## [Task objective]
Please repeat, from the entries that follow, the lines from the one containing "(mPid c)).pc + 8)))) ∧" through the one containing "(mIssue s c w 0x11" exactly, adding nothing.

(Information provided Opens)

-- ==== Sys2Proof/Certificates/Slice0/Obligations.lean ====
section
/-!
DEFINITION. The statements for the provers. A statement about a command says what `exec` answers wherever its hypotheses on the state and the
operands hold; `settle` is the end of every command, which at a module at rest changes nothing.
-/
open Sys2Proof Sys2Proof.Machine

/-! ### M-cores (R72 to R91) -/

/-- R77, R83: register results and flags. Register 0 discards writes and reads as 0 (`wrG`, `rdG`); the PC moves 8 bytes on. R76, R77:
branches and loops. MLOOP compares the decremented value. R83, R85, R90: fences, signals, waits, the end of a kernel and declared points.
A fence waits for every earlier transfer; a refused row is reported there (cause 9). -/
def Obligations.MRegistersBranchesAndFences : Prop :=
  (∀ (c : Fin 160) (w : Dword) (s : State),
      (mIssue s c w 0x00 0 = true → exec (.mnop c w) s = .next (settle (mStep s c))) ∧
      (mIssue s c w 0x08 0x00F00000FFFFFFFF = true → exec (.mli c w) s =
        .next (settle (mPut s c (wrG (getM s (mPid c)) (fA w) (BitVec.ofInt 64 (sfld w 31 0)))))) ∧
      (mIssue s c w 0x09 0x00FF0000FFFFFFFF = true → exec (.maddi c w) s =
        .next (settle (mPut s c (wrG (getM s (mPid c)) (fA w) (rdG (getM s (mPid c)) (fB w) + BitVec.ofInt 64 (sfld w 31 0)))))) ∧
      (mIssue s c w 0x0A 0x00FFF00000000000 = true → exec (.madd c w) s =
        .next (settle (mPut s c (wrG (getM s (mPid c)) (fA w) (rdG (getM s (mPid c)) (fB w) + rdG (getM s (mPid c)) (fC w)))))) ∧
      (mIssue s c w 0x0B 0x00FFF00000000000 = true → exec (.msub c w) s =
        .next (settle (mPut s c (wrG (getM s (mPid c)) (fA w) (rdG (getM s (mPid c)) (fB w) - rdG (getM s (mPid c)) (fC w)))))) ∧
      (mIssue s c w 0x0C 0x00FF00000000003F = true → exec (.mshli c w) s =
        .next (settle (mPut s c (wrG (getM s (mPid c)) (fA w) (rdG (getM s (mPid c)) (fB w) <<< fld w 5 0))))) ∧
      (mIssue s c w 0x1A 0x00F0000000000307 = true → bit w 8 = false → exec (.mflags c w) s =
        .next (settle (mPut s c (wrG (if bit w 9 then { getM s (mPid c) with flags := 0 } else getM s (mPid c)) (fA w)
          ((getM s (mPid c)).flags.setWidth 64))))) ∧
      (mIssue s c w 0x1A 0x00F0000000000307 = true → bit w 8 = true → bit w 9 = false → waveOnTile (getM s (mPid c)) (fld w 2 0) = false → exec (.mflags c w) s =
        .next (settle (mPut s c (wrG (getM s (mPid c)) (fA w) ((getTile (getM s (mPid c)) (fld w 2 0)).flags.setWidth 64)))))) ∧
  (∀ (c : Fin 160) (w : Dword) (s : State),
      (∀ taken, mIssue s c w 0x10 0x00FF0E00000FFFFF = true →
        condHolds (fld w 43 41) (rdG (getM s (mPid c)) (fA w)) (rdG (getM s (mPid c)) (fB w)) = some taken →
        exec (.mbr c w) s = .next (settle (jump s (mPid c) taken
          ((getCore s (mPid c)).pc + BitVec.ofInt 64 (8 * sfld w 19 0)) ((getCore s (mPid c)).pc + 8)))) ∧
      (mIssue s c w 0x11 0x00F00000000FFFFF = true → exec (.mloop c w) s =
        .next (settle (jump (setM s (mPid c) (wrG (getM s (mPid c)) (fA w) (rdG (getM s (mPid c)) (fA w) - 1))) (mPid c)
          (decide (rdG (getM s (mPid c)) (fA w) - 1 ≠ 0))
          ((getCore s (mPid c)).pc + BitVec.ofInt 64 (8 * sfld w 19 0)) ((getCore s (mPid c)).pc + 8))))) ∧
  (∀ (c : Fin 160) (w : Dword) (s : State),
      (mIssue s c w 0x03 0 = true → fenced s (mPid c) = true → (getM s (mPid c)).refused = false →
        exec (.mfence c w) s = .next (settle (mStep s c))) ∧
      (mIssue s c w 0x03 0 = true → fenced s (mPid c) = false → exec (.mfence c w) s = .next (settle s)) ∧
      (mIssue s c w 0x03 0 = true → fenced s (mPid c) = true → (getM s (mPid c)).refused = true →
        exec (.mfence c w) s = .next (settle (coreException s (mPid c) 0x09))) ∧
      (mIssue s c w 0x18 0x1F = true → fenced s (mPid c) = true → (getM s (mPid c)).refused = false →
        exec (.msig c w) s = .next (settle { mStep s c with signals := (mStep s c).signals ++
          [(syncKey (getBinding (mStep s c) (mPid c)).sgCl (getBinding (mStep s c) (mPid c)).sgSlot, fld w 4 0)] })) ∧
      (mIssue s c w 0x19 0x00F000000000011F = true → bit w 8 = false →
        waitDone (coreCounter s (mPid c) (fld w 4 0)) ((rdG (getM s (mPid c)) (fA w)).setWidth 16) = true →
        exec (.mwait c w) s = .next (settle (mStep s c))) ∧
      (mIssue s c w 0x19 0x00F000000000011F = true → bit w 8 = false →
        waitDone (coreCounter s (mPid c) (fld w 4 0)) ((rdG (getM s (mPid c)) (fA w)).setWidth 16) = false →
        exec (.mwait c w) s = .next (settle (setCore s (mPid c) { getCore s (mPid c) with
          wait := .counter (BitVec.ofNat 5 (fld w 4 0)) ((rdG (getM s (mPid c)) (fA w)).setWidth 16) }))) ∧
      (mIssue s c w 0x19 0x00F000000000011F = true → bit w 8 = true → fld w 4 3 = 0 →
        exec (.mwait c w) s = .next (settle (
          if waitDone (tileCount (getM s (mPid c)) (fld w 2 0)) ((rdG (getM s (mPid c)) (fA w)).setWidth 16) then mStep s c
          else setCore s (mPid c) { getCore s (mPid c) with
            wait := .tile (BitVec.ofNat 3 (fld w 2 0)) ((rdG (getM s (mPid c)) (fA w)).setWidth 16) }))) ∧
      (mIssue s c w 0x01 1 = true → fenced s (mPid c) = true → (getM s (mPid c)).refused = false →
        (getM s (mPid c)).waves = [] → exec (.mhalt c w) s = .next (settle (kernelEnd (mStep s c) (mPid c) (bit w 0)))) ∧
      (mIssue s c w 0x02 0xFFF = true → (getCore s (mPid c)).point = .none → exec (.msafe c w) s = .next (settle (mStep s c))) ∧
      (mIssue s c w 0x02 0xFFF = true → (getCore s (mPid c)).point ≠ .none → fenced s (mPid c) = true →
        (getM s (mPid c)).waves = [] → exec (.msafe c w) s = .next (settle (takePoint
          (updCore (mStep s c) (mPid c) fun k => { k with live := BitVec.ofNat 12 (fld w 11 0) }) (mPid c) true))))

(Information provided Closes)
(Information provided Opens)

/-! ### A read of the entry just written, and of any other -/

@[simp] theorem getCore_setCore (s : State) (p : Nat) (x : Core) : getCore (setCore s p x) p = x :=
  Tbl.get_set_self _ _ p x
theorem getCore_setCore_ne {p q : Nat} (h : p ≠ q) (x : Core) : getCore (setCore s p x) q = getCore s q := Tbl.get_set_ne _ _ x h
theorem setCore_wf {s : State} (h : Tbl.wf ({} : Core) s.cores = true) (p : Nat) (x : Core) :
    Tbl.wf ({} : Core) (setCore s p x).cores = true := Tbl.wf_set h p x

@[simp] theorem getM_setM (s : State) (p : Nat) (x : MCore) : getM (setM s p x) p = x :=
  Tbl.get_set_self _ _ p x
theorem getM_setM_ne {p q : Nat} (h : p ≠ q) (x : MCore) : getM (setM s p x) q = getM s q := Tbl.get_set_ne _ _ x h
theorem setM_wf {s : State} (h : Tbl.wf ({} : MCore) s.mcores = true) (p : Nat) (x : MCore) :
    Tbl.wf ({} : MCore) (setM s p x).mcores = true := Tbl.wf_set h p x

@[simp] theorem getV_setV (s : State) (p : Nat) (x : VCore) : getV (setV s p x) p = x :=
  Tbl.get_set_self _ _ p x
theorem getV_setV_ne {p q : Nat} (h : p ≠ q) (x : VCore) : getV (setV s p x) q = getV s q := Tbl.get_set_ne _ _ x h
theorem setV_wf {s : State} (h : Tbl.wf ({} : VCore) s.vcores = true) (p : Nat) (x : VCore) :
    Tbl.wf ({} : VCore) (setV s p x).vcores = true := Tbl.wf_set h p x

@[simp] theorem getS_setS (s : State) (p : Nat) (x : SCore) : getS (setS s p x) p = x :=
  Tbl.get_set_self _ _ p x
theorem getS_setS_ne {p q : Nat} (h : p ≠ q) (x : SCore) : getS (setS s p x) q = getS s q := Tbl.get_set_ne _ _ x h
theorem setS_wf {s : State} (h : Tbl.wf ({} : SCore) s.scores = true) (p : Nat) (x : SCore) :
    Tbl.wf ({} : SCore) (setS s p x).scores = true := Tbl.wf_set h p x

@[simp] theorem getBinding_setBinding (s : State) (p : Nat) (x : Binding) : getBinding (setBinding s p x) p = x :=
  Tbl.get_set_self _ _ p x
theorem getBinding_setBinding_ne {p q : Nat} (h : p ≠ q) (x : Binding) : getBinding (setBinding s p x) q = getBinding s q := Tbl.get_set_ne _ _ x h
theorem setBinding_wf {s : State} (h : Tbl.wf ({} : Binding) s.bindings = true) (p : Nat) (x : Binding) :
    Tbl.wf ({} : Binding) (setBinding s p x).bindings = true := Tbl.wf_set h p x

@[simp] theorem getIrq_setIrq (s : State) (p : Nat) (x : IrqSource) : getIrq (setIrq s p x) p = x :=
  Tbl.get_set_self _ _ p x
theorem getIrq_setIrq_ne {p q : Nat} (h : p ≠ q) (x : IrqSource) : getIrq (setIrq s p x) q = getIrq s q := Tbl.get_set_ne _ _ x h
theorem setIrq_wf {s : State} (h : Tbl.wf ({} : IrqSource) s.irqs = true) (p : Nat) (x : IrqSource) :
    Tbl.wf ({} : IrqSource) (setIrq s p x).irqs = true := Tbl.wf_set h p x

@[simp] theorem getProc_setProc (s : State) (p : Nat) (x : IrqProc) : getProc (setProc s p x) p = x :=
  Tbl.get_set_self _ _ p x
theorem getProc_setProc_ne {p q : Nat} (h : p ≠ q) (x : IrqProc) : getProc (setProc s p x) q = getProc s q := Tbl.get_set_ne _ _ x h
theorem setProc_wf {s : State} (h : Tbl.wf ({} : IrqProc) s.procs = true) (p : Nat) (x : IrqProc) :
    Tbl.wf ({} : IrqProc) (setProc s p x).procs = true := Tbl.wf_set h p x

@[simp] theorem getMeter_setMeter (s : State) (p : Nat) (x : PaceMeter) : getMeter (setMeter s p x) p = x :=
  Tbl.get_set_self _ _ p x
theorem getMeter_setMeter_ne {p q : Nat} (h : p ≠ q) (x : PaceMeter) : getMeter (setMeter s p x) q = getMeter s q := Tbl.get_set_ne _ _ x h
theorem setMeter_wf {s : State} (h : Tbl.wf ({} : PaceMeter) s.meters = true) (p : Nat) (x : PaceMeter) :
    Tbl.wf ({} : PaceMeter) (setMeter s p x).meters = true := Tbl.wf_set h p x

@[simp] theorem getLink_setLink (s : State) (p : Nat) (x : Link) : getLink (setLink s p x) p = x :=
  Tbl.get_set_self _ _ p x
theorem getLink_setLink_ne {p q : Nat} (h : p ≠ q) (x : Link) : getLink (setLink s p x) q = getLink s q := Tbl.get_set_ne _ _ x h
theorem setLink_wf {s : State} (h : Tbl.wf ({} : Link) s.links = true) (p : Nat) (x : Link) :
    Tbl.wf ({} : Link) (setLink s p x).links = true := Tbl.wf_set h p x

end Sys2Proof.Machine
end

(Information provided Closes)

## [Answer for the task]
          ((getCore s (mPid c)).pc + BitVec.ofInt 64 (8 * sfld w 19 0)) ((getCore s (mPid c)).pc + 8)))) ∧
      (mIssue s c w 0x11 0x00F00000000FFFFF = true → exec (.mloop c w) s =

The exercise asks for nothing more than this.